[EXTRACTED ENTRIES]

-- ==== Sys2Proof/Machine/Mgmt.lean ====
section
/-! DEFINITION. The physical address map as control cores and hosts reach it: HBM4, the management window and the
capability space, with the start request and the attestation request (R407, R409, R413-R416, R420-R422). -/

namespace Sys2Proof.Machine

/-! ### Parts -/

def State.port (s : State) (p : Nat) : Port := Store.get Port.blank s.ports p
def State.setPort (s : State) (p : Nat) (x : Port) : State := { s with ports := Store.set Port.blank s.ports p x }
def State.window (s : State) (w : Nat) : Window := Store.get Window.blank s.windows w
def State.setWindow (s : State) (w : Nat) (x : Window) : State := { s with windows := Store.set Window.blank s.windows w x }
def State.vector (s : State) (fn v : Nat) : Vector := Store.get Vector.blank s.vectors (fn * 2048 + v)
def State.setVector (s : State) (fn v : Nat) (x : Vector) : State :=
  { s with vectors := Store.set Vector.blank s.vectors (fn * 2048 + v) x }
def State.core (s : State) (c : Nat) : Core := Store.get Core.blank s.cores c
def State.setCore (s : State) (c : Nat) (x : Core) : State := { s with cores := Store.set Core.blank s.cores c x }
def State.cluster (s : State) (c : Nat) : Cluster := Store.get Cluster.blank s.clusters c
def State.setCluster (s : State) (c : Nat) (x : Cluster) : State :=
  { s with clusters := Store.set Cluster.blank s.clusters c x }

/-- Cluster of a physical core (R2). -/
def clusterOf (core : Nat) : Nat := core / 16

def State.send (s : State) (m : Msg) : State := { s with msgs := m :: s.msgs }

/-- An MSI-X vector's event (R413): it fires, or sets its pending bit while masked. -/
def State.msix (s : State) (fn v : Nat) : State :=
  let x := s.vector fn v
  if x.masked then s.setVector fn v { x with pending := true } else s.send (.msix fn v x.addr x.data)

/-- An event raised at the control cores, with its EVAL (R231, R368): it is pending for every thread. -/
def State.raiseEvent (s : State) (code : Nat) (val : DWord) : State :=
  { s with threads := s.threads.map fun (e : Nat × Thread) => (e.1, { e.2 with events := e.2.events ++ [(code, val)] }) }

/-! ### Registers of the management window -/

/-- STARTSTAT (R421). -/
def Start.stat (x : Start) : DWord :=
  BitVec.ofNat 64 (x.kind % 4 + 4 * (x.step % 16) + 64 * x.ready.toNat + 128 * x.hold.toNat + 256 * (x.fails % 4) +
    1024 * x.warmok.toNat + 2048 * (x.cause % 32))

/-- PORTCFG (R415). -/
def Port.portcfg (p : Port) : DWord := (bit p.retrying ++ bit p.linkup ++ p.cfg).setWidth 64

/-- A PORTCFG write whose fields lie in their ranges; any other is ignored whole (R415). -/
def portcfgOk (v : DWord) : Bool :=
  let ls := (v.extractLsb' 10 4).toInt
  let lp := (v.extractLsb' 14 4).toInt
  decide (-7 ≤ ls ∧ ls ≤ 0 ∧ -4 ≤ lp ∧ lp ≤ 0)

def State.writePortcfg (s : State) (p : Nat) (v : DWord) : State :=
  if p < 24 && portcfgOk v then s.setPort p { s.port p with cfg := v.setWidth 18 } else s

/-- ATTEST_GO (R407): NONCE is taken and the window is busy. -/
def State.attestGo (s : State) (w : Nat) : State :=
  let x := s.window w
  if x.stat == 1 then s else s.setWindow w { x with stat := 1, taken := x.nonce }

/-- A partition that a start ends: what it has used stays counted (R401). -/
def Partition.ended (p : Partition) : Partition := { Partition.blank with meters := p.meters }

/-- What a start leaves of the state before its first step (R344, R401, R420, R422): HBM4, the L2 until step 8, the management
window's registers, the meters, and the flash (log 10). -/
def State.beginStart (s : State) (cold : Bool) : State :=
  { State.reset with
    agenda := s.agenda, nextId := s.nextId, freeCtr := s.freeCtr, now := s.now, mem := s.mem, poison := s.poison, l2 := s.l2,
    ways := s.ways.filter fun e => decide (e.1 < 1024), parts := s.parts.map fun e => (e.1, e.2.ended), ports := s.ports, routes := s.routes, timeseed := s.timeseed,
    vectors := s.vectors, pkg := s.pkg, msgs := s.msgs, serial := s.serial,
    time := if cold then 0#64 else s.time,
    clock := if cold then State.reset.clock else s.clock,
    ptp := s.ptp,
    election := { State.reset.election with pod := s.election.pod, candidates := s.election.candidates, voted := s.election.voted,
                                            epoch := s.election.epoch },
    start := { s.start with kind := if cold then 1 else 2, step := 0, ready := false, hold := false, cause := 0, busy := true,
                            seed := none } }

/-- START_REQUEST (R414, R422): 1 asks for a cold start, 2 for a warm one, which WARMOK and a saved training set must
permit; a request while a start runs is ignored. -/
def State.startRequest (s : State) (v : DWord) : State :=
  if s.start.busy then s
  else if v == 1#64 then s.beginStart true
  else if v == 2#64 then s.beginStart (!(s.start.warmok && s.start.trained.isSome))
  else s

/-- Byte of a 64-bit register. -/
def dwByte (v : DWord) (i : Nat) : Byte := v.extractLsb' (8 * i) 8
/-- A 64-bit register with one byte replaced. -/
def setDwByte (v : DWord) (i : Nat) (b : Byte) : DWord :=
  (v &&& ~~~((0xFF#64) <<< (8 * i))) ||| ((b.setWidth 64) <<< (8 * i))

/-- An attestation window's eight bytes at offset o (R407). -/
def Window.read (x : Window) (o : Nat) : DWord :=
  if o < 0x40 then x.nonce.extractLsb' (8 * o) 64
  else if o == 0x40 then x.buf
  else if o == 0x50 then BitVec.ofNat 64 x.stat
  else 0#64

def State.windowWrite (s : State) (w o : Nat) (v : DWord) : State :=
  let x := s.window w
  if o < 0x40 then
    s.setWindow w { x with nonce := (x.nonce &&& ~~~((BitVec.ofNat 512 (2 ^ 64 - 1)) <<< (8 * o))) ||| ((v.setWidth 512) <<< (8 * o)) }
  else if o == 0x40 then s.setWindow w { x with buf := v }
  else if o == 0x48 then (if v == 1#64 then s.attestGo w else s)
  else s

/-- Eight bytes of a function's MSI-X table of 128 vectors at offset o, or of its pending-bit array from offset 0x800; what
lies beyond the array reads zero (R10, R413). -/
def State.msixRead (s : State) (fn o : Nat) : DWord :=
  if o < 0x800 then
    let x := s.vector fn (o / 16)
    if o % 16 == 0 then x.addr else (BitVec.ofNat 32 x.masked.toNat) ++ x.data
  else
    BitVec.ofNat 64 ((List.range 64).foldl (fun a i =>
      if 8 * (o - 0x800) + i < 128 && (s.vector fn (8 * (o - 0x800) + i)).pending then a + 2 ^ i else a) 0)

/-- MSIX_VECTOR_UNMASK (R413): a pending vector fires once it is unmasked. -/
def State.unmask (s : State) (fn v : Nat) : State :=
  let x := s.vector fn v
  let s := s.setVector fn v { x with masked := false, pending := false }
  if x.masked && x.pending then s.send (.msix fn v x.addr x.data) else s

/-- A write of a function's MSI-X table, or of its pending-bit array, which is read and write too (R412, R414): a written
bit is the vector's pending bit, and fires as any other once the vector is unmasked (DESIGN CHOICE, log 92). -/
def State.msixWrite (s : State) (fn o : Nat) (v : DWord) : State :=
  if o < 0x800 then
    let k := o / 16
    let x := s.vector fn k
    if o % 16 == 0 then s.setVector fn k { x with addr := v }
    else
      let s := s.setVector fn k { x with data := v.setWidth 32, masked := x.masked || v.getLsbD 32 }
      if v.getLsbD 32 then s else s.unmask fn k
  else if o < 0x810 then
    (List.range 64).foldl (fun s i =>
      let k := 8 * (o - 0x800) + i
      s.setVector fn k { s.vector fn k with pending := v.getLsbD i }) s
  else s

/-- The level a byte of the management window asks for (R414, R415): hypervisor where these rules say so, and none
elsewhere. -/
def mgmtLevel (o : Nat) : Nat :=
  if (0x100 ≤ o && o < 0x100 + 16 * 24) || (0x2008 ≤ o && o < 0x2010) || (0x3000 ≤ o && o < 0x3058) ||
    (0x8000 ≤ o && o < 0xA000) || 0xFF000 ≤ o then 2
  else 0

/-- Eight bytes of the management window (R414). -/
def State.mgmtRead (s : State) (o : Nat) : DWord :=
  if o == 0 then s.start.stat
  else if 0x100 ≤ o && o < 0x100 + 16 * 24 then
    (if o % 16 == 0 then (s.port ((o - 0x100) / 16)).portcfg else (s.port ((o - 0x100) / 16)).asym)
  else if 0x1000 ≤ o && o < 0x1000 + 2592 then
    BitVec.ofNat 64 (leNat ((List.range 8).map fun i => Config.identityKey (o - 0x1000 + i)))
  else if o == 0x2008 then s.timeseed
  else if 0x3000 ≤ o && o < 0x3058 then (s.window 0).read (o - 0x3000)
  else if 0x8000 ≤ o && o < 0xA000 then
    BitVec.ofNat 64 ((List.range 4).foldl (fun a i =>
      a + (Store.get 0#16 s.routes ((o - 0x8000) / 2 + i)).toNat * 2 ^ (16 * i)) 0)
  else if 0xFF000 ≤ o && o < 0x100000 then s.msixRead 0 (o - 0xFF000)
  else 0#64

/-- REGISTER_WRITE (R414): eight bytes written to the management window. -/
def State.mgmtWrite (s : State) (o : Nat) (v : DWord) : State :=
  if 0x100 ≤ o && o < 0x100 + 16 * 24 then
    let p := (o - 0x100) / 16
    if o % 16 == 0 then s.writePortcfg p v else s.setPort p { s.port p with asym := v }
  else if o == 0x2000 then s.startRequest v
  else if o == 0x2008 then { s with timeseed := v, start := { s.start with seed := some (v, s.time) } }
  else if 0x3000 ≤ o && o < 0x3058 then s.windowWrite 0 (o - 0x3000) v
  else if 0x8000 ≤ o && o < 0xA000 then
    (List.range 4).foldl (fun s i =>
      let r := (v.extractLsb' (16 * i) 16) &&& 0x0FFF#16
      { s with routes := Store.set 0#16 s.routes ((o - 0x8000) / 2 + i) r }) s
  else if 0xFF000 ≤ o && o < 0x100000 then s.msixWrite 0 (o - 0xFF000) v
  else s

/-- Bytes written to the management window, register by register: a register written in part keeps its other bytes. -/
def State.mgmtWriteBytes (s : State) (o : Nat) (bs : List Byte) : State :=
  let regs := (List.range ((o + bs.length + 7) / 8 - o / 8)).map fun i => (o / 8 + i) * 8
  regs.foldl (fun s r =>
    let v := (List.range 8).foldl (fun v i =>
      if o ≤ r + i && r + i < o + bs.length then setDwByte v i (bs.getD (r + i - o) 0#8) else v) (s.mgmtRead r)
    s.mgmtWrite r v) s

/-! ### Capability space -/

/-- Payloads of the ten records of R416, in id order. -/
def capPayloads : List Nat :=
  [0x0110100004100C0C, 0x00000000000F1F07, 1, 1, 0x0401, 1,
   0x01000186A0FF, 0x00400032000A, 0x010A, 0x004000C8081888B5]

/-- The eight bytes of capability space at a multiple of 8 (R416). -/
def capRead (o : Nat) : DWord :=
  let k := o / 16
  if 10 ≤ k then 0#64
  else if o % 16 == 0 then
    BitVec.ofNat 64 ((k + 1) + 2 ^ 16 + 2 ^ 24 + 2 ^ 32 * (if k == 9 then 0 else 16 * (k + 1)))
  else BitVec.ofNat 64 (capPayloads.getD k 0)

/-! ### Physical accesses -/

/-- What a physical address names (R409). -/
inductive Region where
  | hbm | mgmt | cap | none
  deriving DecidableEq, Repr

def regionOf (pa : Nat) : Region :=
  if pa < hbmTop then .hbm
  else if 0x000F000000000000 ≤ pa && pa < 0x000F000000100000 then .mgmt
  else if 0x000F000000100000 ≤ pa && pa < 0x000F000000110000 then .cap
  else .none

/-- The first byte of a physical access that fails, with its trap: an unassigned address, or a register above the level
of the thread (R409, R414, log 11). -/
def physCheck (pa n level : Nat) : Option (TrapCode × Nat) :=
  (List.range n).findSome? fun i =>
    match regionOf (pa + i) with
    | .hbm => none
    | .cap => none
    | .none => some (.memFault, pa + i)
    | .mgmt => if level < mgmtLevel (pa + i - 0x000F000000000000) then some (.perm, pa + i) else none

/-- The byte at a physical address; what lies beyond every region reads 0 (`physCheck` stops such an access). -/
def State.physByte (s : State) (pa : Nat) : Byte :=
  match regionOf pa with
  | .hbm => s.homeByte ⟨pa, none⟩
  | .mgmt =>
    let o := pa - 0x000F000000000000
    dwByte (s.mgmtRead (o / 8 * 8)) (o % 8)
  | .cap =>
    let o := pa - 0x000F000000100000
    dwByte (capRead (o / 8 * 8)) (o % 8)
  | .none => 0#8

/-- Bytes from a physical address, each of its own region (R409). -/
def State.physRead (s : State) (pa n : Nat) : List Byte := (List.range n).map fun i => s.physByte (pa + i)

def State.physPoison (s : State) (pa n : Nat) : Bool :=
  regionOf pa == .hbm && (List.range n).any fun i => s.homePoison ⟨pa + i, none⟩

/-- A physical read's use of the lines it reads (R377, R397). -/
def State.usePhys (s : State) (owner pa n : Nat) : State :=
  match regionOf pa with
  | .hbm => ((List.range ((pa + n + 127) / 128 - pa / 128)).map fun i => s.physLoc owner (128 * (pa / 128 + i))).foldl
      (fun s l => s.useHome owner l) s
  | .mgmt => s
  | .cap => s
  | .none => s

/-- A write on an owner's account; capability space, and what of the write lies in it, is read-only. -/
def State.physWrite (s : State) (owner pa : Nat) (bs : List Byte) : State :=
  match regionOf pa with
  | .hbm => s.write owner none (bs.zipIdx.map fun p => (s.physLoc owner (pa + p.2), p.1))
  | .mgmt => s.mgmtWriteBytes (pa - 0x000F000000000000) (bs.take (0x000F000000100000 - pa))
  | .cap => s
  | .none => s

end Sys2Proof.Machine
end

[/EXTRACTED ENTRIES]

• **WHAT IS NEEDED**
The expected result is every line above containing the string "written".

• **REPLY**
/-- A write of a function's MSI-X table, or of its pending-bit array, which is read and write too (R412, R414): a written
/-- REGISTER_WRITE (R414): eight bytes written to the management window. -/
/-- Bytes written to the management window, register by register: a register written in part keeps its other bytes. -/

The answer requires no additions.